### PROBLEM STATEMENT
The answer should be an exact repeat of the stretch of material below from the line containing "State.jobs s k := rfl" through the line containing "by simp only [composeRaster];".

'''

/-- The decoders and encoders go on by themselves (R308 to R329). That a RASL picture dropped after a CRA, and a picture before the
recovery point, take a frame number, and that the dropped RASL picture is not counted as failed, is the model's choice, which R315 to R317
do not say (notes/assumptions/102.md); the filler of a picture that skipped frames put off is DEDUCED (103.md). -/
def Obligations.CodecEventsComplete : Prop := ∀ (s : State) (h : Handle),
  (∀ d f r ok, tget s.decs h = some d → d.feed = f :: r → d.arrived = some ok → codecRuns s = true → nextPicture d = none →
      exec (.feedDescriptorConsumed h f.seq) s = .next
        (reachFeed h (putDec h { d with feed := r, consumed := f.seq, arrived := none } (feedDone f (if ok then 0 else 1) s))))
  ∧ (∀ d d1 p n, tget s.decs h = some d → nextPicture d = some p → d1 = noteRecovery p d → codecRuns s = true →
      n = frameAfter (s.source h).number →
      (d1.awaiting = true → recoversHere d1 d.begun p = false → exec (.pictureDecodeStart h n) s = .next
        (putDec h { d1 with begun := d.begun + 1, failed := up d.failed } (s.setSource h { s.source h with number := n })))
      ∧ (d1.awaiting = false → p.kind = .rasl → d1.noRasl = true → exec (.pictureDecodeStart h n) s = .next
        (putDec h { d1 with begun := d.begun + 1 } (s.setSource h { s.source h with number := n })))
      ∧ ((d1.awaiting = true → recoversHere d1 d.begun p = true) → (p.kind = .rasl → d1.noRasl = false) →
        (∀ r, badReason d1 d.begun p = some r →
          exec (.pictureDecodeStart h n) s = .next (undisplayable h r n { d1 with begun := d.begun + 1 } s))
        ∧ (badReason d1 d.begun p = none → takeBuf s h (decNeeds d1) = none →
          exec (.pictureDecodeStart h n) s = .next (putDec h { d with waiting := true } s))
        ∧ ∀ id b u, badReason d1 d.begun p = none → takeBuf s h (decNeeds d1) = some id → bufOf s id = some b →
          refusedLine s 4 true (pictureLines b p) = none → u = putBuf { b with epoch := frameEpoch n } (forgetFrame h id s) →
          exec (.pictureDecodeStart h n) s = .next (putDec h (afterPicture d1 d.begun n id p)
            ({ u with mem := { u.mem with cells := writeDecoded b (frameEpoch n % 256) p u.mem.cells } }.setSource h
              { u.source h with number := n }))))
  ∧ (∀ d x, tget s.decs h = some d → d.decoding.find? (fun y => d.outQueue.head? == some y.index) = some x → codecRuns s = true →
      exec (.pictureComplete h x.number) s = .next (completeFrame h
        { number := x.number, bufId := x.bufId, width := x.width, height := x.height, tick := s.now, key := x.stamp, ox := x.ox, oy := x.oy }
        (putDec h { d with
          decoding := d.decoding.filter fun y => y.index != x.index, outQueue := d.outQueue.drop 1, stamp := x.stamp,
          current := if d.current = some x.index then none else d.current,
          episode := d.episode && (d.awaiting || after32 d.resume x.number) } s)))
  ∧ (∀ e y r, tget s.encs h = some e → e.inputs = y :: r → y.full = true → e.loaded = false → nextIdr e = false → encRuns s e = true →
      exec (.windowLoadDone { stream := h, how := .clean }) s = .next (putEnc h (stepWindow e) s)
      ∧ exec (.windowLoadDone { stream := h, how := .poisoned }) s = .next (putEnc h (stepWindow { e with badRef := true }) s))
  ∧ (∀ e y rest r p c, tget s.encs h = some e → e.inputs = y :: rest → rcFor e = some r → y.full = true → encRuns s e = true →
      (nextIdr e = true ∨ e.loaded = true) → e.coded = [] → e.closing = false → p = encodePicOf s e y r → c = codePicture e p →
      (((reconBuf e).bind (bufOf s)).bind fun b => refusedLine s 5 true ((List.range b.lines).map (b.line + ·))) = none →
      ∃ e', exec (.pictureEncode h y.frame) s = .next (match c.emergency with
          | some row => raiseEvent evRcEmergency h row y.frame (putEnc h e' (storeRecon e y p c.rows s))
          | none => putEnc h e' (storeRecon e y p c.rows s))
        ∧ e'.inputs = rest ∧ e'.forceIdr = e.badRef ∧ e'.badRef = false ∧ e'.loaded = false ∧ e'.last = y.frame ∧ e'.rc = some r
        ∧ e'.sinceIdr = (if nextIdr e then 1 else e.sinceIdr + 1)
        ∧ e'.coded = [{ frame := y.frame, idr := nextIdr e, emergency := c.emergency, skipped := e.skipFlag, tick := y.tick,
                        bytes := fillerNal (lateFiller s e r y.frame) ++ c.head ++ packBits (codedBits c) c.rows.flatten
                          ++ fillerNal (fillerBytes r (bufferedBits s e r y.frame - ((codedBits c : Nat) : Rat)) (bitsOver s e r e.div)) }]
        ∧ e'.refPics = (((reconBuf e).map fun b => (y.frame, b)).toList ++ if nextIdr e then [] else e.refPics).take e.refs)
  ∧ (∀ e p rest cons at_, tget s.encs h = some e → e.coded = p :: rest → encRuns s e = true →
      ringPlace (2 ^ e.outLog2) e.prod cons.toNat (recordBytes p) = some (at_, false) →
      exec (.outputRecordWrite h cons) s = .next (endClose h (putEnc h
        { e with coded := rest, prod := (at_ + recordBytes p) % 2 ^ e.outLog2 }
        (hostWrite e.fn (e.ctrl + 8) [word ((at_ + recordBytes p) % 2 ^ e.outLog2)]
          (hostWrite e.fn (e.outBase + at_)
            (recordHeader p ++ wordsOf (p.bytes ++ List.replicate (recordBytes p - 16 - p.bytes.length) 0)) s)))))
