@[simp] theorem setRing_pending (s r x) : (State.setRing s r x).pending = s.pending := rfl
@[simp] theorem setRing_sys (s r x) : (State.setRing s r x).sys = s.sys := rfl
@[simp] theorem setRing_cmds (s r x) : (State.setRing s r x).cmds = s.cmds := rfl
@[simp] theorem setRing_units (s r x) : (State.setRing s r x).units = s.units := rfl
@[simp] theorem setRing_mem (s r x) : (State.setRing s r x).mem = s.mem := rfl
@[simp] theorem setRing_prot (s r x) : (State.setRing s r x).prot = s.prot := rfl
@[simp] theorem setRing_canvases (s r x) : (State.setRing s r x).canvases = s.canvases := rfl
@[simp] theorem setRing_layers (s r x) : (State.setRing s r x).layers = s.layers := rfl
@[simp] theorem setRing_scalers (s r x) : (State.setRing s r x).scalers = s.scalers := rfl
@[simp] theorem setRing_disp (s r x) : (State.setRing s r x).disp = s.disp := rfl
@[simp] theorem setRing_fields (s r x) : (State.setRing s r x).fields = s.fields := rfl
@[simp] theorem setRing_pins (s r x) : (State.setRing s r x).pins = s.pins := rfl
@[simp] theorem setRing_guest (s r x) : (State.setRing s r x).guest = s.guest := rfl
@[simp] theorem setRing_sources (s r x) : (State.setRing s r x).sources = s.sources := rfl
@[simp] theorem setRing_decs (s r x) : (State.setRing s r x).decs = s.decs := rfl
@[simp] theorem setRing_encs (s r x) : (State.setRing s r x).encs = s.encs := rfl
@[simp] theorem setRing_ports (s r x) : (State.setRing s r x).ports = s.ports := rfl
@[simp] theorem setRing_eqTable (s r x) : (State.setRing s r x).eqTable = s.eqTable := rfl
@[simp] theorem setRing_twin (s r x) : (State.setRing s r x).twin = s.twin := rfl
@[simp] theorem setRing_console (s r x) : (State.setRing s r x).console = s.console := rfl
@[simp] theorem setRing_nv (s r x) : (State.setRing s r x).nv = s.nv := rfl
@[simp] theorem setRing_pads (s r x) : (State.setRing s r x).pads = s.pads := rfl
@[simp] theorem setRing_admLog (s r x) : (State.setRing s r x).admLog = s.admLog := rfl
@[simp] theorem setRing_decLog (s r x) : (State.setRing s r x).decLog = s.decLog := rfl
@[simp] theorem setRing_now (s r x) : (State.setRing s r x).now = s.now := rfl
@[simp] theorem setRing_mbxH2d (s r x k) : (State.setRing s r x).mbxH2d k = State.mbxH2d s k := rfl
@[simp] theorem setRing_mbxD2h (s r x k) : (State.setRing s r x).mbxD2h k = State.mbxD2h s k := rfl
@[simp] theorem setRing_ring (s r x) : (State.setRing s r x).ring r = x := by simp [State.setRing, State.ring]
theorem setRing_ring_other (s r x) {k : Nat} (hk : k ≠ r) : (State.setRing s r x).ring k = State.ring s k := by
  simp [State.setRing, State.ring, tgetD_tput_other hk]
@[simp] theorem setRing_queue (s r x k) : (State.setRing s r x).queue k = State.queue s k := rfl
@[simp] theorem setRing_checker (s r x k) : (State.setRing s r x).checker k = State.checker s k := rfl
@[simp] theorem setRing_canvas (s r x k) : (State.setRing s r x).canvas k = State.canvas s k := rfl
@[simp] theorem setRing_layer (s r x k) : (State.setRing s r x).layer k = State.layer s k := rfl
@[simp] theorem setRing_scaler (s r x k) : (State.setRing s r x).scaler k = State.scaler s k := rfl
@[simp] theorem setRing_display (s r x k) : (State.setRing s r x).display k = State.display s k := rfl
@[simp] theorem setRing_field (s r x k) : (State.setRing s r x).field k = State.field s k := rfl
@[simp] theorem setRing_port (s r x k) : (State.setRing s r x).port k = State.port s k := rfl
@[simp] theorem setRing_source (s r x k) : (State.setRing s r x).source k = State.source s k := rfl
@[simp] theorem setRing_chan (s r x k) : (State.setRing s r x).chan k = State.chan s k := rfl
@[simp] theorem setRing_jobs (s r x k) : (State.setRing s r x).jobs k = State.jobs s k := rfl
@[simp] theorem setRing_touch (s r x k) : (State.setRing s r x).touch k = State.touch s k := rfl
@[simp] theorem setRing_audioPort (s r x k) : (State.setRing s r x).audioPort k = State.audioPort s k := rfl
@[simp] theorem setRing_cvUnit (s r x k) : (State.setRing s r x).cvUnit k = State.cvUnit s k := rfl
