@[simp] theorem composeField_keeps (a0 s) : Keeps s (composeField a0 s) :=
  by unfold composeField; grind [State.setDisplay_keeps, countUnderrun_keeps, inLine_keeps, planeFaults_keeps, unfinished_keeps]

@[simp] theorem composeRaster_keeps (a0 s) : Keeps s (composeRaster a0 s) :=
  by simp only [composeRaster]; (repeat' split) <;> simp [*]

@[simp] theorem composeUpTo_keeps (a0 a1 a2 s) : Keeps s (composeUpTo a0 a1 a2 s) :=
  by fun_induction composeUpTo <;> simp_all

@[simp] theorem driveOut_keeps (a0 a1 s) : Keeps s (driveOut a0 a1 s) :=
  by unfold driveOut; grind []

@[simp] theorem keepLine_keeps (a0 a1 s) : Keeps s (keepLine a0 a1 s) :=
  by unfold keepLine; grind [State.setDisplay_keeps]

@[simp] theorem freeLine_keeps (a0 s) : Keeps s (freeLine a0 s).2 :=
  by induction a0 generalizing s <;> simp_all [freeLine]

@[simp] theorem delivered_keeps (a0 a1 s) : Keeps s (delivered a0 a1 s).2 :=
  by unfold delivered; (repeat' split) <;> simp

@[simp] theorem pinnedLine_keeps (a0 s) : Keeps s (pinnedLine a0 s) := by unfold pinnedLine; split <;> simp

@[simp] theorem keepPlaneLine_keeps (a0 a1 a2 a3 a4 a5 a6 a7 s) : Keeps s (keepPlaneLine a0 a1 a2 a3 a4 a5 a6 a7 s) :=
  by unfold keepPlaneLine; grind [delivered_keeps, keepLine_keeps, refuseLine_keeps]

@[simp] theorem fetchPlaneLine_keeps (a0 a1 a2 a3 a4 a5 s) : Keeps s (fetchPlaneLine a0 a1 a2 a3 a4 a5 s) :=
  by unfold fetchPlaneLine; dsimp only; (repeat' split) <;> simp

theorem execContentLineFetched_keeps (a0 a1 a2 a3 a4 a5 s) : ∀ t, execContentLineFetched a0 a1 a2 a3 a4 a5 s = .next t → Keeps s t := by
  intro t h
  unfold execContentLineFetched at h
  dsimp only at h
  (repeat' split at h) <;> cases h <;> simp

@[simp] theorem refreshRef_keeps (s) : Keeps s (refreshRef s) :=
  by simp [refreshRef]

@[simp] theorem refEdge_keeps (a0 a1 a2 s) : Keeps s (refEdge a0 a1 a2 s) :=
  by unfold refEdge; (repeat' split) <;> simp

theorem execGenlockEdge_keeps (a0 a1 s) : ∀ t, execGenlockEdge a0 a1 s = .next t → Keeps s t :=
  fun t h => of_after (s := s) (by simp [execGenlockEdge]) t h

theorem execLineCompose_keeps (a0 a1 s) : ∀ t, execLineCompose a0 a1 s = .next t → Keeps s t :=
  by intro t h; unfold execLineCompose at h; grind [composeRaster_keeps]

@[simp] theorem noteJudged_keeps (a0 a1 s) : Keeps s (noteJudged a0 a1 s) :=
  by simp [noteJudged]

@[simp] theorem judgePair_keeps (a0 a1 s) : Keeps s (judgePair a0 a1 s) :=
  by simp only [judgePair]; (repeat' split) <;> simp [*]

@[simp] theorem ownSignature_keeps (a0 s) : Keeps s (ownSignature a0 s) :=
  by simp only [ownSignature]; (repeat' split) <;> simp [*]
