-- ==== Sys2Proof/Tests/Slice0.lean ====
section
/-! SUPPORT. Tests of single operations, and a witness for every statement with hypotheses: a concrete state and operands that meet
all of them together. -/

set_option Elab.async false

namespace Sys2Proof.Tests

open Sys2Proof Sys2Proof.Machine

/-- A command block with response space (Table 03.1). -/
def blockOf (code target : Nat) (params : List Word) : List Word :=
  [word (0x10000 + code), word (0x4000 * 2 ^ 16 + target), 0x1000, 0] ++ params

/-- A command of that block in hand, taken from mailbox 0 through PF0. -/
def cmdOf (ws : List Word) (bulk : Bulk) : Cmd :=
  { mbx := 0, fn := .pf0, tag := 1, addr := 0x2000, length := 4 * ws.length, words := some ws, bulk := bulk, bulkAsked := bulk != .unread }

/-- A state with that command taken. -/
def taking (ws : List Word) (s : State) (bulk : Bulk := .unread) : State := { s with cmds := [cmdOf ws bulk] }

/-- What its opcode's rules see. -/
def seen (ws : List Word) (s : State) (bulk : Bulk := .unread) : Ctx :=
  ctxOf (specAt (opcodeOf ws)) (cmdOf ws bulk) ws (taking ws s bulk)

/-- The command runs. -/
abbrev RunsOn (code : Nat) (ws : List Word) (s : State) (bulk : Bulk := .unread) : Prop :=
  Runs code 0 (taking ws s bulk) (cmdOf ws bulk) (seen ws s bulk)

/-- A device in a state of Table 03.9. -/
def inState (d : DevState) : State := { State.reset with sys := { State.reset.sys with state := d } }

/-- A timing of 64 x 16 pixels. -/
def smallTiming : Timing :=
  { hact := 64, vact := 16, htot := 800, vtot := 60, hsStart := 70, hsWidth := 2, vsStart := 20, vsWidth := 2, khz := 10000, margin := 1,
    hPol := false, vPol := false }

/-- A canvas 0x100, a group 0x101 of it, and an empty-handed group 0x102. -/
def someUnits : State :=
  { inState .config with
    units := [(0x100, { cls := .canvas }), (0x101, { cls := .group, members := [0x100] }), (0x102, { cls := .group, members := [0x103] }),
      (0x103, { cls := .canvas })],
    canvases := [(0x100, {}), (0x103, {})] }

theorem witness_device_commands :
    RunsOn 0x0100 (blockOf 0x0100 0 []) (inState .run)
    ∧ (RunsOn 0x0101 (blockOf 0x0101 0 [7]) (inState .config) ∧ transitionOk (taking (blockOf 0x0101 0 [7]) (inState .config)) 7 = true)
    ∧ (RunsOn 0x0102 (blockOf 0x0102 0 [2, 0x101]) someUnits ∧ clsOfNum 2 = some .canvas ∧ created .canvas = true ∧ subOk .canvas 0 = true
      ∧ classOf someUnits 0x101 = some .group ∧ (directMembers someUnits 0x101).length < maxMembers ∧ canCreate .canvas 0 someUnits = none)
    ∧ (RunsOn 0x0103 (blockOf 0x0103 0x100 []) someUnits ∧ fixedClass 0x100 = none
      ∧ refersTo (taking (blockOf 0x0103 0x100 []) someUnits) true 0x100 = [] ∧ buffersOf someUnits 0x100 = [])
    ∧ (RunsOn 0x0104 (blockOf 0x0104 0x102 [1, 0x100]) someUnits ∧ halfClear (blockOf 0x0104 0x102 [1, 0x100]) 5 1 = true
      ∧ classOf someUnits 0x100 ≠ none ∧ (closure someUnits 0x100).contains 0x102 = false)
    ∧ RunsOn 0x0105 (blockOf 0x0105 0x101 [1, 0x100]) someUnits
    ∧ (RunsOn 0x0106 (blockOf 0x0106 0x101 [3]) someUnits ∧ classWords someUnits 0x101 = [])
    ∧ (RunsOn 0x0106 (blockOf 0x0106 0x101 [1]) someUnits ∧ directMembers someUnits 0x101 = [0x100])
    ∧ (RunsOn 0x0107 (blockOf 0x0107 0 [0x600, 0x40, 0]) (inState .config) ∧ ringOwner 0 = .pf0) := by
  refine ⟨?_, ?_, ?_, ?_, ?_, ?_, ?_, ?_, ?_⟩ <;> decide +kernel

/-- A layer 0x100 that owns buffer 0x4000, with an ingest queue. -/
def someBuffer : State :=
  { inState .config with
    units := [(0x100, { cls := .layer })], layers := [(0x100, {})],
    mem := { (inState .config).mem with
      gib := 16, mask := 3,
      buffers := [(0, { id := 0x4000, owner := 0x100, fmt := .g9, width := 14, height := 1, strideY := 1, line := 0, lines := 1, host := true })] } }

def noBuffer : Buffer := { id := 0, owner := 0, fmt := .g9, width := 0, height := 0, strideY := 0, line := 0, lines := 0 }

theorem witness_memory_commands :
    (RunsOn 0x0200 (blockOf 0x0200 0x100 [0x00010001, 0x0001000E, 0, 0]) someBuffer
      ∧ (allocAll (hostOwner someBuffer) [(0x100, bufSpecOf (blockOf 0x0200 0x100 [0x00010001, 0x0001000E, 0, 0]) .g9)]
          (taking (blockOf 0x0200 0x100 [0x00010001, 0x0001000E, 0, 0]) someBuffer)).isSome = true
      ∧ ownerAllows someBuffer 0x100 .g9 false = true)
    ∧ Awaits 0 .clear { someBuffer with cmds := [{ cmdOf [] .unread with applied := true, waits := [.clear] }] }
        { cmdOf [] .unread with applied := true, waits := [.clear] }
    ∧ (RunsOn 0x0201 (blockOf 0x0201 0x100 [0x4000]) someBuffer ∧ ((bufOf someBuffer 0x4000).map (·.owner)) = some 0x100)
    ∧ RunsOn 0x0202 (blockOf 0x0202 0x100 [0x4000]) someBuffer
    ∧ (RunsOn 0x0203 (blockOf 0x0203 0x100 [0x4000, 0x01000000, 0, 0, 64, 0, 0, 0, 0, 0x00010001, 0, 0, 0]) someBuffer
      ∧ ingestCheck someBuffer 0x100 (blockOf 0x0203 0x100 [0x4000, 0x01000000, 0, 0, 64, 0, 0, 0, 0, 0x00010001, 0, 0, 0])
          (jobOf .pf0 (blockOf 0x0203 0x100 [0x4000, 0x01000000, 0, 0, 64, 0, 0, 0, 0, 0x00010001, 0, 0, 0])) = none)
    ∧ (RunsOn 0x0203 (blockOf 0x0203 0x100 [0x4000, 0x01010000, 0, 0, 64, 0, 0, 0, 0, 0x00010001, 0, 0, 0]) someBuffer
      ∧ ingestChannel (drawEpoch (someBuffer.mem.buffers.headD (0, noBuffer)).2 someBuffer).2 0x4000 = some 0)
    ∧ (RunsOn 0x0203 (blockOf 0x0203 0x100 [0x4000, 0x01010000, 0, 0, 64, 0, 0, 0, 0, 0x00010001, 0, 0, 0])
        { someBuffer with twin := { someBuffer.twin with role := .standby } })
    ∧ RunsOn 0x0204 (blockOf 0x0204 0 [0]) someBuffer
    ∧ RunsOn 0x0204 (blockOf 0x0204 0 [1]) someBuffer := by
  refine ⟨?_, ?_, ?_, ?_, ?_, ?_, ?_, ?_, ?_⟩ <;> decide +kernel

/-- One request of an unchecked master for line 0. -/
def lineRead : MemReq := { cls := none, master := 5, agent := 0, write := false, addr := 0, length := 64, data := [] }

'''

### ANSWER FOR THIS EXERCISE
@[simp] theorem setRing_jobs (s r x k) : (State.setRing s r x).jobs k = State.jobs s k := rfl
@[simp] theorem setRing_touch (s r x k) : (State.setRing s r x).touch k = State.touch s k := rfl
@[simp] theorem setRing_audioPort (s r x k) : (State.setRing s r x).audioPort k = State.audioPort s k := rfl
@[simp] theorem setRing_cvUnit (s r x k) : (State.setRing s r x).cvUnit k = State.cvUnit s k := rfl
@[simp] theorem composeField_keeps (a0 s) : Keeps s (composeField a0 s) :=
  by unfold composeField; grind [State.setDisplay_keeps, countUnderrun_keeps, inLine_keeps, planeFaults_keeps, unfinished_keeps]

@[simp] theorem composeRaster_keeps (a0 s) : Keeps s (composeRaster a0 s) :=
  by simp only [composeRaster]; (repeat' split) <;> simp [*]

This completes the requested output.